» TASK DETAILS
Word for word, transcribe the material below from its first line to the line with "d.mp := rfl", both included.

=== DATA EXCERPTS ===

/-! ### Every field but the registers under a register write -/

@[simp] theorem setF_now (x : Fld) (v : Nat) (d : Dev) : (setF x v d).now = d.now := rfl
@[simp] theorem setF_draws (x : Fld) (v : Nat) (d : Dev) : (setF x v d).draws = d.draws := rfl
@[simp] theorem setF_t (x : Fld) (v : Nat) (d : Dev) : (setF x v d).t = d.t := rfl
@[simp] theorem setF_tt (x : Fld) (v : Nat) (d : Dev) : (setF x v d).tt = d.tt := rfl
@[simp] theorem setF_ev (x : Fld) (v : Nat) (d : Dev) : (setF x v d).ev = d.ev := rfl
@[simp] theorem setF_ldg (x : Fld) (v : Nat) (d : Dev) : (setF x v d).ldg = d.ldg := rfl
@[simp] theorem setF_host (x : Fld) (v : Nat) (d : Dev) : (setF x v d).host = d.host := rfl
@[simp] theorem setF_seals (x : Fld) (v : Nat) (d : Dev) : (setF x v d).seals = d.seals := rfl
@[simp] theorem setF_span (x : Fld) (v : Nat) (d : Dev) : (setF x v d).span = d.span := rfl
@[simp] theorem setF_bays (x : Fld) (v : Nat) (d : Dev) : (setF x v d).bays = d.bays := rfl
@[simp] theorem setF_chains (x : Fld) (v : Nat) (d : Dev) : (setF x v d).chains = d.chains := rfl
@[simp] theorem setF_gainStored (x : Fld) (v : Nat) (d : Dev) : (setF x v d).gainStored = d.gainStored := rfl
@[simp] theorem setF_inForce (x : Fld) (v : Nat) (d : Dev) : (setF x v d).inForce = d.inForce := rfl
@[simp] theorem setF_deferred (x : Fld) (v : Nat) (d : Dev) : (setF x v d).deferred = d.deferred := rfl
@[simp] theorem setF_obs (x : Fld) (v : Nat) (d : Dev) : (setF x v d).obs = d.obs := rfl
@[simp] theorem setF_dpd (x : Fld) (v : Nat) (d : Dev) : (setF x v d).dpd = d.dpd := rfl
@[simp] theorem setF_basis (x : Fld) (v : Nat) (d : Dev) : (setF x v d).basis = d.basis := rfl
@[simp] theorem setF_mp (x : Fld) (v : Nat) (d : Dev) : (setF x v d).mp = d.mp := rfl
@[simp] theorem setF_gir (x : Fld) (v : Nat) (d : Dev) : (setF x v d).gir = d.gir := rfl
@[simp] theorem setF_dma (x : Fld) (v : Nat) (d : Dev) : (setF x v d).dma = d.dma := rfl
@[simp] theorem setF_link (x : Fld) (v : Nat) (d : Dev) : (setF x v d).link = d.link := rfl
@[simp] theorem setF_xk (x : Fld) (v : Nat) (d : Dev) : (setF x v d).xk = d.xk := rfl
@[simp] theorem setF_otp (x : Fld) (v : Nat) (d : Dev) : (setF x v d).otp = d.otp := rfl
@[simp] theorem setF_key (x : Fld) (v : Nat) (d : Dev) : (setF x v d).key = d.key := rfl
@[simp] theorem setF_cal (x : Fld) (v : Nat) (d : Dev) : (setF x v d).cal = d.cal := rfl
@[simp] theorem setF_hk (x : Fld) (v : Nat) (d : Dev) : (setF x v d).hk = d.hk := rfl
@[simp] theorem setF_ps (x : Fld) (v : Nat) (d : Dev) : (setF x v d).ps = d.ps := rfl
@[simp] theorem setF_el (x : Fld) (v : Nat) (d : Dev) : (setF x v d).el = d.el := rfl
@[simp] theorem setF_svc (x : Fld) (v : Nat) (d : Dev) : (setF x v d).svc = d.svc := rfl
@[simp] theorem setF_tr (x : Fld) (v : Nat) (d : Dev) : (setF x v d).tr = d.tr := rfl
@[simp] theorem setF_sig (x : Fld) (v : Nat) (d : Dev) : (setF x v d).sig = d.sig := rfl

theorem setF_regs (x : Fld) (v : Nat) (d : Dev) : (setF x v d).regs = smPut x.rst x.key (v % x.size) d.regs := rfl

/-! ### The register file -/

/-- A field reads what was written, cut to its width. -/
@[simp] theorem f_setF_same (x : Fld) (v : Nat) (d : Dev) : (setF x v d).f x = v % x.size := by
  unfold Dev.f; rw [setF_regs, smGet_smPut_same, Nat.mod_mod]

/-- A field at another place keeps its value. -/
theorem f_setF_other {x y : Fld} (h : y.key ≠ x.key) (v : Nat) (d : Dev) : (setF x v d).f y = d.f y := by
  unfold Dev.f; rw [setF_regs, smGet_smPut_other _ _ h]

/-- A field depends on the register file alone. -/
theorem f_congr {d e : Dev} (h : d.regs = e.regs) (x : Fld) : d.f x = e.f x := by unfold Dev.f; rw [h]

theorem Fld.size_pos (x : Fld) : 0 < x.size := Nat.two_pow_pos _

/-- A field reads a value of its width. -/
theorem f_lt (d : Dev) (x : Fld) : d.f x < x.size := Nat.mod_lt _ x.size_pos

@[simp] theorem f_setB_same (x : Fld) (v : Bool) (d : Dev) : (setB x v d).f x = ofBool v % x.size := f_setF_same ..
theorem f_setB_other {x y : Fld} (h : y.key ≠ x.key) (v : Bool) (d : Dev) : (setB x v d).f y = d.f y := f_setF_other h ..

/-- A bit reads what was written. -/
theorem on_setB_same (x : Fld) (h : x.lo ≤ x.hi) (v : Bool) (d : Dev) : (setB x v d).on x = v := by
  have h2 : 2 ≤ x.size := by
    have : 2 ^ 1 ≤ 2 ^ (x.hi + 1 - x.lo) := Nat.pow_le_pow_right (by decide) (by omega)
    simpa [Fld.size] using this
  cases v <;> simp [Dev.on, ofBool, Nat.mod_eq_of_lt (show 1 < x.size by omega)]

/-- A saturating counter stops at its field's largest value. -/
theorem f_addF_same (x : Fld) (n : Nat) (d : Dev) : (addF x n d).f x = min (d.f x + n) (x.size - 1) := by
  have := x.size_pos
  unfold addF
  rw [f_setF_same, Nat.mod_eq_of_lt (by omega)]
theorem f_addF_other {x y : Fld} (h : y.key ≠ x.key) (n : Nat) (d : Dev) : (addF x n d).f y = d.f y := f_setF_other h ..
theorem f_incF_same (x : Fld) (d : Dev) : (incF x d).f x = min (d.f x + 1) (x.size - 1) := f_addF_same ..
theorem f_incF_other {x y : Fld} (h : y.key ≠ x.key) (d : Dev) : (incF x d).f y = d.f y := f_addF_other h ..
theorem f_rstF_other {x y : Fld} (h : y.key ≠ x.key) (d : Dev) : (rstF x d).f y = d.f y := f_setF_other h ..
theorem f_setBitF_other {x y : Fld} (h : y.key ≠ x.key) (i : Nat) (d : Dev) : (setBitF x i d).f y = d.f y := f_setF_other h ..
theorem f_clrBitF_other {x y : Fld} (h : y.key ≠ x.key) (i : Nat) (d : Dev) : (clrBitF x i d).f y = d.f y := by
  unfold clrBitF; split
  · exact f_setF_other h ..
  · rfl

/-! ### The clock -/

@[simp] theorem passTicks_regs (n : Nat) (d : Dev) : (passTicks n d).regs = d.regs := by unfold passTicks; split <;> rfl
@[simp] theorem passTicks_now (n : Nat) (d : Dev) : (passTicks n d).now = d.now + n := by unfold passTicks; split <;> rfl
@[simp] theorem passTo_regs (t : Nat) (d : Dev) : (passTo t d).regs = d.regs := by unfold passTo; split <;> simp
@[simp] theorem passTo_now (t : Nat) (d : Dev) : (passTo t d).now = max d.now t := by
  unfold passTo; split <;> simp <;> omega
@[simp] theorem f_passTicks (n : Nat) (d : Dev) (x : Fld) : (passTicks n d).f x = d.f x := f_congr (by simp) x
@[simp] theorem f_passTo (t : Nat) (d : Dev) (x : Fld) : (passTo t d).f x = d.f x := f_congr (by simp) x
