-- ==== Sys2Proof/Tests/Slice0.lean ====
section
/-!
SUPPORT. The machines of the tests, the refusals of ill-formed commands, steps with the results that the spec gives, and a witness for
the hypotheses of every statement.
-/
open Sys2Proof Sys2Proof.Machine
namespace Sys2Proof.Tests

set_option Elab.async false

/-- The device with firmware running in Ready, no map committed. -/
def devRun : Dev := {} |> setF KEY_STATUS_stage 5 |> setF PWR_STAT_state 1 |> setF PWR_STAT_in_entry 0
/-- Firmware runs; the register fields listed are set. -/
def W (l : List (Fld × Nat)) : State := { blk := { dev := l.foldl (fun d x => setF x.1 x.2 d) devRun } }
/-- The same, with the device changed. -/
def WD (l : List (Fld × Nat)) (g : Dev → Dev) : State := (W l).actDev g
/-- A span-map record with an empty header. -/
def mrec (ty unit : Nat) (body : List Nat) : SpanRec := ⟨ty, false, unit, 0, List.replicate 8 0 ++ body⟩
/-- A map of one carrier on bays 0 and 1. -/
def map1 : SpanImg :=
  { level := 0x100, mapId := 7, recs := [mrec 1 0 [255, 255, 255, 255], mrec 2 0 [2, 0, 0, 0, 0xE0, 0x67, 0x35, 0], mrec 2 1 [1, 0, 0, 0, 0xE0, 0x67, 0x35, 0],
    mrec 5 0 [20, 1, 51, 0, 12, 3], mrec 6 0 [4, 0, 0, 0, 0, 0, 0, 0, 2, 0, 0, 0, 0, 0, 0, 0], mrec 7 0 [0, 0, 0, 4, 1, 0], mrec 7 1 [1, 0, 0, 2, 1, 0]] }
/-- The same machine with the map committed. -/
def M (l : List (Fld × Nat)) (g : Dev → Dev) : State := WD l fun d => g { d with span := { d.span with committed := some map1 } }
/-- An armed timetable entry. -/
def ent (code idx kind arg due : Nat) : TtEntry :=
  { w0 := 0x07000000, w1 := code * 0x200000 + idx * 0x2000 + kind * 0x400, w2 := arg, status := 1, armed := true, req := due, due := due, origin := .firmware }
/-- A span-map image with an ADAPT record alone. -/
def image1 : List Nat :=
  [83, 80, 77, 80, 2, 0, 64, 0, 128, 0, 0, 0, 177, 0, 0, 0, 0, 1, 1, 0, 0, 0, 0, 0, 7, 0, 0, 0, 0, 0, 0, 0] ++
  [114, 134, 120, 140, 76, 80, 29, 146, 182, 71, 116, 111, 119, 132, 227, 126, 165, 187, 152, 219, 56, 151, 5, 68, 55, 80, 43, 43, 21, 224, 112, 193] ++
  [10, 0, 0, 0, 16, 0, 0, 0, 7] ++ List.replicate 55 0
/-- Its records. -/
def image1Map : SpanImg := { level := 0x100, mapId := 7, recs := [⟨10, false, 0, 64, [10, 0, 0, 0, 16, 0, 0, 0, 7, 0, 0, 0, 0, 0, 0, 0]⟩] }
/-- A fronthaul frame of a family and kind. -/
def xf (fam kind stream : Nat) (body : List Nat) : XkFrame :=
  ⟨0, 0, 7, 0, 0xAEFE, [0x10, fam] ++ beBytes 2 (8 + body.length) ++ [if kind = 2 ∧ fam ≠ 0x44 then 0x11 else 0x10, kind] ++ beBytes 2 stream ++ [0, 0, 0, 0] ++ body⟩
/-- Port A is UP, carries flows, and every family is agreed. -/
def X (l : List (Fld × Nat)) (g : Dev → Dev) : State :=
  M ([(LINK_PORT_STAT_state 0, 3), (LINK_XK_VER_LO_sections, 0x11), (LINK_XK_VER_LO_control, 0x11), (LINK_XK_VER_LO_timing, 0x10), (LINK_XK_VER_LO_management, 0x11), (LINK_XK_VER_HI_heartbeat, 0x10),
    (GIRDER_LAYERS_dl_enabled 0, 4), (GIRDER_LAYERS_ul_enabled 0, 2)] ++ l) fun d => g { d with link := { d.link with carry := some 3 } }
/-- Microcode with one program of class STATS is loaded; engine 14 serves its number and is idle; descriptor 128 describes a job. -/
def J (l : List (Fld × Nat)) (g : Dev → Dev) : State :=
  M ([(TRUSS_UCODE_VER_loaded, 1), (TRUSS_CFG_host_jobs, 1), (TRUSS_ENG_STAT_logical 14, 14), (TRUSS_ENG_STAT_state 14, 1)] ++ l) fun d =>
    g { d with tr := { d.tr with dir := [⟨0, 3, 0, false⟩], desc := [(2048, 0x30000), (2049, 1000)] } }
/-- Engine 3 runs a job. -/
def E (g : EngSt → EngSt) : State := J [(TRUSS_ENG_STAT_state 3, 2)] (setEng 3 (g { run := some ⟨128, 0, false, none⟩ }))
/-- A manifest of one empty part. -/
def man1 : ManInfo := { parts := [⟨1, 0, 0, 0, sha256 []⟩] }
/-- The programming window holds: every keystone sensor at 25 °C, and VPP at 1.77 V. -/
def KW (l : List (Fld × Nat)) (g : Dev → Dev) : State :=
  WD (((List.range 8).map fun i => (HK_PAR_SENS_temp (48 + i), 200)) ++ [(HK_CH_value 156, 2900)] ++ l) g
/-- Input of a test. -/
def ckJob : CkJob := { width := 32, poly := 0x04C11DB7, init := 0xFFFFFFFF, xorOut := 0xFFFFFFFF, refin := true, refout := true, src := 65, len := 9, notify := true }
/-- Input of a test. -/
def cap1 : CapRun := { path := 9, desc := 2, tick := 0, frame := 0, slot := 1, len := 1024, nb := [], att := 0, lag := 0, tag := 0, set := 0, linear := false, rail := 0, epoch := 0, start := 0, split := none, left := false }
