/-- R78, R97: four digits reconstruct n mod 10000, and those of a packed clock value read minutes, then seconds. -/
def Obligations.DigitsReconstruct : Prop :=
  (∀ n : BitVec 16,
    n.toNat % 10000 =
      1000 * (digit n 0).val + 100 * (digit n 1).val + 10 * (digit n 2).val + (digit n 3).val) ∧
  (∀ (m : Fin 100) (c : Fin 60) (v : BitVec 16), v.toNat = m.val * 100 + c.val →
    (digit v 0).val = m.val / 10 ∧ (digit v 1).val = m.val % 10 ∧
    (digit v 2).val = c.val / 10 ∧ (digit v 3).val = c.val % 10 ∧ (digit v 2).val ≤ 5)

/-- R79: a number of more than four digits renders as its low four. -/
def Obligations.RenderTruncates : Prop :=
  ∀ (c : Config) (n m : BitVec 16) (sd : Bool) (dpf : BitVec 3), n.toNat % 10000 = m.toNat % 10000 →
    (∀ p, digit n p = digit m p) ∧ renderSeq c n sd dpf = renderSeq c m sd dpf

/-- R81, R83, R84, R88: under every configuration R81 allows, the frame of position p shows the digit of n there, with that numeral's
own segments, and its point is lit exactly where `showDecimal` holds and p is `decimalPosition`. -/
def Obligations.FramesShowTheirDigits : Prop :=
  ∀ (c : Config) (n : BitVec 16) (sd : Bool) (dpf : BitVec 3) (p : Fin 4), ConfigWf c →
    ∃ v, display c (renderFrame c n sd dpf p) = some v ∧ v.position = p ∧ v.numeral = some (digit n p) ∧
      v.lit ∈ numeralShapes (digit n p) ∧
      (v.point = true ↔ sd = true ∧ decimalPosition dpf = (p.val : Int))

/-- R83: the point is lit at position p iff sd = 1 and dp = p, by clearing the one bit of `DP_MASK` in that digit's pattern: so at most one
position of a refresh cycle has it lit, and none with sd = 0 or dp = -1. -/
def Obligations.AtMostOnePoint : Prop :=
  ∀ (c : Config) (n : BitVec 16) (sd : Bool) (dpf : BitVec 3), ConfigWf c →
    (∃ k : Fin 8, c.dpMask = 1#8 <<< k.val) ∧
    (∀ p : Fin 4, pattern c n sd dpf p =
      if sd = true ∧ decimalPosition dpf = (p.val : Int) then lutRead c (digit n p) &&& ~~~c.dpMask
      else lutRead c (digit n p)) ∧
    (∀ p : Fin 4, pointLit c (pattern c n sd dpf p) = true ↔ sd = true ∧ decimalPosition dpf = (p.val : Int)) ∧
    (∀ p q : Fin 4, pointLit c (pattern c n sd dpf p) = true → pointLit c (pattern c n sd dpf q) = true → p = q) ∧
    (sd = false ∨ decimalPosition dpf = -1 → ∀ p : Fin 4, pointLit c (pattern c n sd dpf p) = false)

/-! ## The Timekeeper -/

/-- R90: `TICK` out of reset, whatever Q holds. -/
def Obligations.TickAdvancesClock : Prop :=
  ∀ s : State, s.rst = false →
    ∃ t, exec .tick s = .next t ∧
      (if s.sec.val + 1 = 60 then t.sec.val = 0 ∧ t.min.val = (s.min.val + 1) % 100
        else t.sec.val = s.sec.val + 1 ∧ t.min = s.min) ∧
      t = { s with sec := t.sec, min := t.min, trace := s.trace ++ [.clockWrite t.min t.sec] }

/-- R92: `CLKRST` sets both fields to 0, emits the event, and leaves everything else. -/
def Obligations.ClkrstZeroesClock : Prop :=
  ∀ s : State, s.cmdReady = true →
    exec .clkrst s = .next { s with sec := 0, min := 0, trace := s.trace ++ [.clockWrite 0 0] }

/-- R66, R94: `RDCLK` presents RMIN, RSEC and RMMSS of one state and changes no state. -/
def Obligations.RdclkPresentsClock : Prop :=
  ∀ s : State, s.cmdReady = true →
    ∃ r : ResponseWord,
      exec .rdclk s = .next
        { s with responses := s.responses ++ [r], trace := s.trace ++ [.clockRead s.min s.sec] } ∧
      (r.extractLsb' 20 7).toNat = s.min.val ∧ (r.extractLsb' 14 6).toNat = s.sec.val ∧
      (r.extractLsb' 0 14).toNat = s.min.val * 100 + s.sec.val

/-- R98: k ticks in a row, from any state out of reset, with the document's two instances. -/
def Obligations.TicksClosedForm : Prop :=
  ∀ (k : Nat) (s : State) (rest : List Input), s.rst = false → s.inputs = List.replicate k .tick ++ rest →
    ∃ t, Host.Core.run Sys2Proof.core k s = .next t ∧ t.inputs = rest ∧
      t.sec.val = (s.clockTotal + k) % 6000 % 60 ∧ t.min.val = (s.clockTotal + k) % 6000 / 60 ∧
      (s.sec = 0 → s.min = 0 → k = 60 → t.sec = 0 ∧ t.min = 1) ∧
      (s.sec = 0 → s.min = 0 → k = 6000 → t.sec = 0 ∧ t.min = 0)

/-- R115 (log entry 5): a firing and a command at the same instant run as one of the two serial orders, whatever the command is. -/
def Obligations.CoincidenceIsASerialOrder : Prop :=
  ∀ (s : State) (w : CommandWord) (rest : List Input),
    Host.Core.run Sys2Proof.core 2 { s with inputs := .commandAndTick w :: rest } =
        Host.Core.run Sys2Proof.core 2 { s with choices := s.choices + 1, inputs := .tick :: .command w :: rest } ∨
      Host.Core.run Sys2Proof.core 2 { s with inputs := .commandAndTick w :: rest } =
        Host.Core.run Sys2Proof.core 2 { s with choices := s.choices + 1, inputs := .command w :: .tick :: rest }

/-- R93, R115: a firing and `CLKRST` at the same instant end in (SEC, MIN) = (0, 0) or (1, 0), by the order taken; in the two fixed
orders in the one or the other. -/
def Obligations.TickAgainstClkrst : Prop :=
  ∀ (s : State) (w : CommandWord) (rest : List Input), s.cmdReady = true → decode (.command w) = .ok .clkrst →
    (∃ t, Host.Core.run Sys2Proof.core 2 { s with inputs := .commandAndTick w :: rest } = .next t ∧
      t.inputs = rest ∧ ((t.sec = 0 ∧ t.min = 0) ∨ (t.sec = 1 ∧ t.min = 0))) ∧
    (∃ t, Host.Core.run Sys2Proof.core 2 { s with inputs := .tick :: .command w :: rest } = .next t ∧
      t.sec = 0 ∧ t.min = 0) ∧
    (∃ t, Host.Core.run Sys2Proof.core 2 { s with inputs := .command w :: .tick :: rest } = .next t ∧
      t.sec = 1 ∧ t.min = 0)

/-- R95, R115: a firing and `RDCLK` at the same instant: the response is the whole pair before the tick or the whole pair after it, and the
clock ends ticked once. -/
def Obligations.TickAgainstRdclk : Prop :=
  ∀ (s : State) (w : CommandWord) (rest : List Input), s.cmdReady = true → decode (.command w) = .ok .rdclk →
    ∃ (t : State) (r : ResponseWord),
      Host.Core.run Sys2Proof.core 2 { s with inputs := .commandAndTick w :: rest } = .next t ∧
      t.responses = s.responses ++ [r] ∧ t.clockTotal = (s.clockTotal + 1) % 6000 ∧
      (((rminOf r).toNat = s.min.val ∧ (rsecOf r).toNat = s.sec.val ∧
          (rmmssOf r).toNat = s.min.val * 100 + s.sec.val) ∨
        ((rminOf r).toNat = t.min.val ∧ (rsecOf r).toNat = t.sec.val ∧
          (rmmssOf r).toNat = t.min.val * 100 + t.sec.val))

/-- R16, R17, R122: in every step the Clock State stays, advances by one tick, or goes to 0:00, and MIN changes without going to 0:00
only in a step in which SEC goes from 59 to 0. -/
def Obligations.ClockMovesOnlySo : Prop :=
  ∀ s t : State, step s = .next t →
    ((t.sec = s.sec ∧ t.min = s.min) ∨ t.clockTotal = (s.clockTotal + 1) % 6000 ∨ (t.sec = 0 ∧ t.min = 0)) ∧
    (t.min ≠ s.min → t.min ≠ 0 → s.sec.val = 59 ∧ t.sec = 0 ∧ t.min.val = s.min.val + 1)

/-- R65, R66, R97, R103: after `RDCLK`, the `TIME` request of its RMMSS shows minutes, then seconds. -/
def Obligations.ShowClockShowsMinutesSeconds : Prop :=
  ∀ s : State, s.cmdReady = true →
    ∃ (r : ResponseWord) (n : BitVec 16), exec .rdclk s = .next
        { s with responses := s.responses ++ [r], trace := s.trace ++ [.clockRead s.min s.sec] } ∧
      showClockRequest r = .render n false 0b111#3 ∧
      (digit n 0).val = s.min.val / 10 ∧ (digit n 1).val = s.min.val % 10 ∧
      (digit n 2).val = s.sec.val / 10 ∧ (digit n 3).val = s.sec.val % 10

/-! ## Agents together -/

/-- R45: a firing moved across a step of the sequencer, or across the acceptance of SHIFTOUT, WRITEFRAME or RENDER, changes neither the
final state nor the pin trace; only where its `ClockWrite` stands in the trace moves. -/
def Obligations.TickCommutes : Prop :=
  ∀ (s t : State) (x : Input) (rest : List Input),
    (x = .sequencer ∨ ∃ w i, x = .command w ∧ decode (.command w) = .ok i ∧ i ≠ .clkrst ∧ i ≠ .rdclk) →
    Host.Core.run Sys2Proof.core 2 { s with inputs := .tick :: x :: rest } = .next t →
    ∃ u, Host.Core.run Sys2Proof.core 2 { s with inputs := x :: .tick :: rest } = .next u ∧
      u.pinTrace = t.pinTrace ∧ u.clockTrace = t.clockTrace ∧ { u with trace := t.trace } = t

===

» OUTPUT FOR THIS TASK
/-! ### Every field but the registers under a register write -/

@[simp] theorem setF_now (x : Fld) (v : Nat) (d : Dev) : (setF x v d).now = d.now := rfl
@[simp] theorem setF_draws (x : Fld) (v : Nat) (d : Dev) : (setF x v d).draws = d.draws := rfl
@[simp] theorem setF_t (x : Fld) (v : Nat) (d : Dev) : (setF x v d).t = d.t := rfl
@[simp] theorem setF_tt (x : Fld) (v : Nat) (d : Dev) : (setF x v d).tt = d.tt := rfl
@[simp] theorem setF_ev (x : Fld) (v : Nat) (d : Dev) : (setF x v d).ev = d.ev := rfl
@[simp] theorem setF_ldg (x : Fld) (v : Nat) (d : Dev) : (setF x v d).ldg = d.ldg := rfl
@[simp] theorem setF_host (x : Fld) (v : Nat) (d : Dev) : (setF x v d).host = d.host := rfl
@[simp] theorem setF_seals (x : Fld) (v : Nat) (d : Dev) : (setF x v d).seals = d.seals := rfl
@[simp] theorem setF_span (x : Fld) (v : Nat) (d : Dev) : (setF x v d).span = d.span := rfl
@[simp] theorem setF_bays (x : Fld) (v : Nat) (d : Dev) : (setF x v d).bays = d.bays := rfl
@[simp] theorem setF_chains (x : Fld) (v : Nat) (d : Dev) : (setF x v d).chains = d.chains := rfl
@[simp] theorem setF_gainStored (x : Fld) (v : Nat) (d : Dev) : (setF x v d).gainStored = d.gainStored := rfl
@[simp] theorem setF_inForce (x : Fld) (v : Nat) (d : Dev) : (setF x v d).inForce = d.inForce := rfl
@[simp] theorem setF_deferred (x : Fld) (v : Nat) (d : Dev) : (setF x v d).deferred = d.deferred := rfl
@[simp] theorem setF_obs (x : Fld) (v : Nat) (d : Dev) : (setF x v d).obs = d.obs := rfl
@[simp] theorem setF_dpd (x : Fld) (v : Nat) (d : Dev) : (setF x v d).dpd = d.dpd := rfl
@[simp] theorem setF_basis (x : Fld) (v : Nat) (d : Dev) : (setF x v d).basis = d.basis := rfl
@[simp] theorem setF_mp (x : Fld) (v : Nat) (d : Dev) : (setF x v d).mp = d.mp := rfl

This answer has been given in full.